# HW preventative



## Asten (Feb 1, 2015)

I had used Sentinel for YEARS and absolutely loved it with my small dogs. Now they've quit making it until further notice. So I'm wondering what you all use. I really prefer something that takes care of HW/Fleas/Ticks with a single monthly dose. I've read so many bad things about Trifexis that it scares me but that's what my vet has in stock. We're going for our 12 week vet visit with B'Elanna and annual exams for Sophie and Xavier this afternoon, and I'd love to get as many of your thoughts as possible before then. (I've read through several previous posts about trifexis but they're ~a year old. Looking for newer info.)


----------



## llombardo (Dec 11, 2011)

I purchased Trifexis, read reviews and brought it back. I just couldnt take a chance. Previously I used Scalibor collar for fleas and ticks and Heartguard for HW. Now I use invermticin and scalibor collars along with bug off garlic.


----------



## Magwart (Jul 8, 2012)

Advantage Multi takes care of almost all that you are looking for - excellent HW prevention, targets a broad range of intestinal worms (rounds, hooks, and whips), and offers good flea prevention (same as Advantage II). It's a topical, not a pill. It's more expensive than Sentinel, but less expensive than Trifexis (I pay about $80 for 6 mo. through KVsupply.com, with my vet's RX). It does not protect against ticks though.

Iverheart Max (cheaper than Sentinel at about $28/6 mo.) is a pill with hw prevention and a broad dewormer, but you will have to purchase flea control separately, which is at least $60/6 mo., making it more expensive in combination. You could perhaps save money during the winter, if you don't have fleas year-round. It's a generic analog for Heartguard Plus. 

Revolution would give you flea and heartworm protection, but it's not labeled as an intestinal dewormer in dogs.
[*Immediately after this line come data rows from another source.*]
/-! ## Every run goes on (R140) -/

/-- No step stops: a reset cycle and a host cycle answer a next state, and every completion ends in `finish`. -/
theorem exists_step_eq_next (s : State) : ∃ t, step s = .next t := by
  obtain ⟨-, heq⟩ | ⟨-, -, heq⟩ | ⟨-, -, heq⟩ := step_cases s
  · exact ⟨resetCycle s, heq⟩
  · obtain ⟨r, u, hfinish⟩ := exists_completeCommand_eq_finish s
    exact ⟨finish r u, heq.trans hfinish⟩
  · exact ⟨hostCycle s, heq⟩

/-- Settles O5, by induction on the number of steps. -/
theorem machineNeverStops : Obligations.MachineNeverStops := by
  intro k
  induction k with
  | zero => exact fun s => ⟨s, (runsTo_zero s s).2 rfl⟩
  | succ k ih =>
    intro s
    obtain ⟨t, hstep⟩ := exists_step_eq_next s
    obtain ⟨u, hrun⟩ := ih t
    exact ⟨u, (runsTo_succ hstep k u).2 hrun⟩

/-! ## The idle engine (R159) -/

/-- An idle engine has no wait that a cycle could shorten. -/
theorem tick_of_idle {s : State} (hs : s.eng = .idle) : tick s = s := by
  simp only [tick, hs]

/-- An idle engine lets the outside world have its cycle. -/
theorem step_of_idle {s : State} (hs : s.eng = .idle) (hreset : resetPending s = false) :
    step s = .next (hostCycle s) := by
  simp [step, hs, hreset]

/-- With no cycle left the host is idle, and so is the engine's tick. -/
theorem hostCycle_of_no_inputs {s : State} (hi : s.inputs = []) : hostCycle s = tick s := by
  simp only [hostCycle, hi]

/-- A cycle without an access is taken off the list, and the engine's tick passes. -/
theorem hostCycle_of_no_access {s : State} {inp : PortIn} {rest : List PortIn} (hi : s.inputs = inp :: rest)
    (haccess : inp.access = none) : hostCycle s = tick { s with inputs := rest } := by
  simp only [hostCycle, hi, haccess]

/-- Settles O11: the step is a host cycle without an access, and the tick of an idle engine does nothing. -/
theorem idleEngineChangesNothing : Obligations.IdleEngineChangesNothing := by
  intro s hs
  refine ⟨fun hi => ?_, fun rest hi => ?_⟩
  · have hreset : resetPending s = false := by simp [resetPending, hi]
    rw [step_of_idle hs hreset, hostCycle_of_no_inputs hi, tick_of_idle hs]
  · have hreset : resetPending s = false := by simp [resetPending, hi]
    rw [step_of_idle hs hreset, hostCycle_of_no_access hi rfl, tick_of_idle (s := { s with inputs := rest }) hs]

/-! ## The interrupt line (R150) -/

/-- While DONE = 0 no interrupt is requested. -/
theorem irq_of_not_done {s : State} (h : s.status.done = false) : s.irq = false := by
  rw [State.irq, h, Bool.and_false]

/-- While DONE = 1 the mask decides. -/
theorem irq_of_done {s : State} (h : s.status.done = true) : s.irq = s.ctrl.irqen := by
  rw [State.irq, h, Bool.and_true]

/-- Every command leaves DONE = 1. -/
theorem done_of_exec {i : Instr} {s t : State} (ht : exec i s = .next t) : t.status.done = true := by
  obtain ⟨u, hu, hdone, -⟩ := everyCommandCompletes i s
  obtain rfl : t = u := Host.Outcome.next.inj (ht.symm.trans hu)
  exact hdone

/-- Settles O21: a completion sets DONE and keeps CTRL, and each of the other three events leaves DONE = 0. -/
theorem irqFollowsDoneAndMask : Obligations.IrqFollowsDoneAndMask := by
  refine ⟨fun _ => rfl, fun i s t ht => ?_, fun s v hv => ?_, fun s w hs => ?_, irq_of_not_done rfl⟩
  · obtain ⟨-, hctrl, -⟩ := frameOfEveryCommand i s t ht
    rw [irq_of_done (done_of_exec ht), hctrl]
  · rw [hostWrite_status rfl]
    exact irq_of_not_done (by simp [hv])
  · rw [hostWrite_at (r := .cmd) hs rfl nofun]
    exact irq_of_not_done rfl

end Sys2Proof.Machine

/-!
SUPPORT. Reset and hazards (70_reset_and_hazards.md R160, R161 and R166): reset goes before everything else a step can be,
and a busy block drops every legal write but one to STATUS.
-/

namespace Sys2Proof.Machine

/-! ## A cycle with rst asserted (R160, R161) -/

/-- Reset goes first, whatever the engine was about to do. -/
theorem step_of_resetPending {s : State} (h : resetPending s = true) : step s = .next (resetCycle s) := by
  rw [step, if_pos h]

/-- A cycle that asserts rst is a step to the reset values, with the answer R160 gives to its access. -/
theorem step_of_reset_input {s : State} {inp : PortIn} {rest : List PortIn} (hi : s.inputs = inp :: rest)
    (hrst : inp.rst = true) :
    step s = .next { State.reset with inputs := rest, resp := answerInReset inp.access, draws := s.draws } := by
  have hpending : resetPending s = true := by simp only [resetPending, hi, hrst]
  rw [step_of_resetPending hpending]
  simp only [resetCycle, hi]

/-- A read while rst is asserted answers 0 with herr = 0, an illegal one too (log entry 10). -/
theorem answerInReset_read {a : Access} (hread : a.hwrite = false) :
    answerInReset (some a) = some (.read 0#32 false) := by
  simp [answerInReset, hread]

/-- Settles O9: the step is the reset cycle, its answer is R160's, and with DONE = 0 no interrupt is requested. -/
theorem resetCycleResetsEverything : Obligations.ResetCycleResetsEverything := by
  intro s inp rest hi hrst
  refine ⟨answerInReset inp.access, s.draws, step_of_reset_input hi hrst, fun a haccess hread => ?_, irq_of_not_done rfl⟩
  rw [haccess, answerInReset_read hread]

/-! ## A write while BUSY (R166) -/

/-- Settles O17: the engine still executes when the access comes, so its HostWrite only sets HAZ. -/
theorem writesWhileBusyAreDropped : Obligations.WritesWhileBusyAreDropped := by
  intro s s' a h hbusy hsize hal hw hoff
  have hbusy' : s'.eng ≠ .idle := mt h.idle_iff.1 hbusy
  rw [h.step_eq, hostAccess_write hsize hal hw, hostWrite_of_busy hoff hbusy']

end Sys2Proof.Machine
Keep in mind that you aren't limited to what your vet stocks. Just ask for a RX for whatever product does the things you want at the price you want, then order from a legitimate, Vet-VIPS-accredited online pharmacy (KV Supply, Valley Vet, Dr. Fosters & Smith). Mine doesn't stock Advantage Multi, but I prefer it to Trifexis because _SOME_ dogs appear to have reactions to Trifexis (there was an NPR news story about it last year that you may be able to dig up on their website).


----------



## Asten (Feb 1, 2015)

Hmm now I'm reading that Sentinel is available again, that it was an issue with Novartis's manufacturing plant and it was resolved a little over a year ago. So I'll be sticking with the usual 

Thank you all for the replies though! Magwart, I've seen several videos on youtube that show neurological reactions and other bad reactions to Trifexis  Definitely not worth the gamble in my eyes!


----------



## BARBIElovesSAILOR (Aug 11, 2014)

How much does sentinel cost for 6 months and does it just prevent heart worms or anything else?


----------



## Magwart (Jul 8, 2012)

BARBIElovesSAILOR said:


> How much does sentinel cost for 6 months and does it just prevent heart worms or anything else?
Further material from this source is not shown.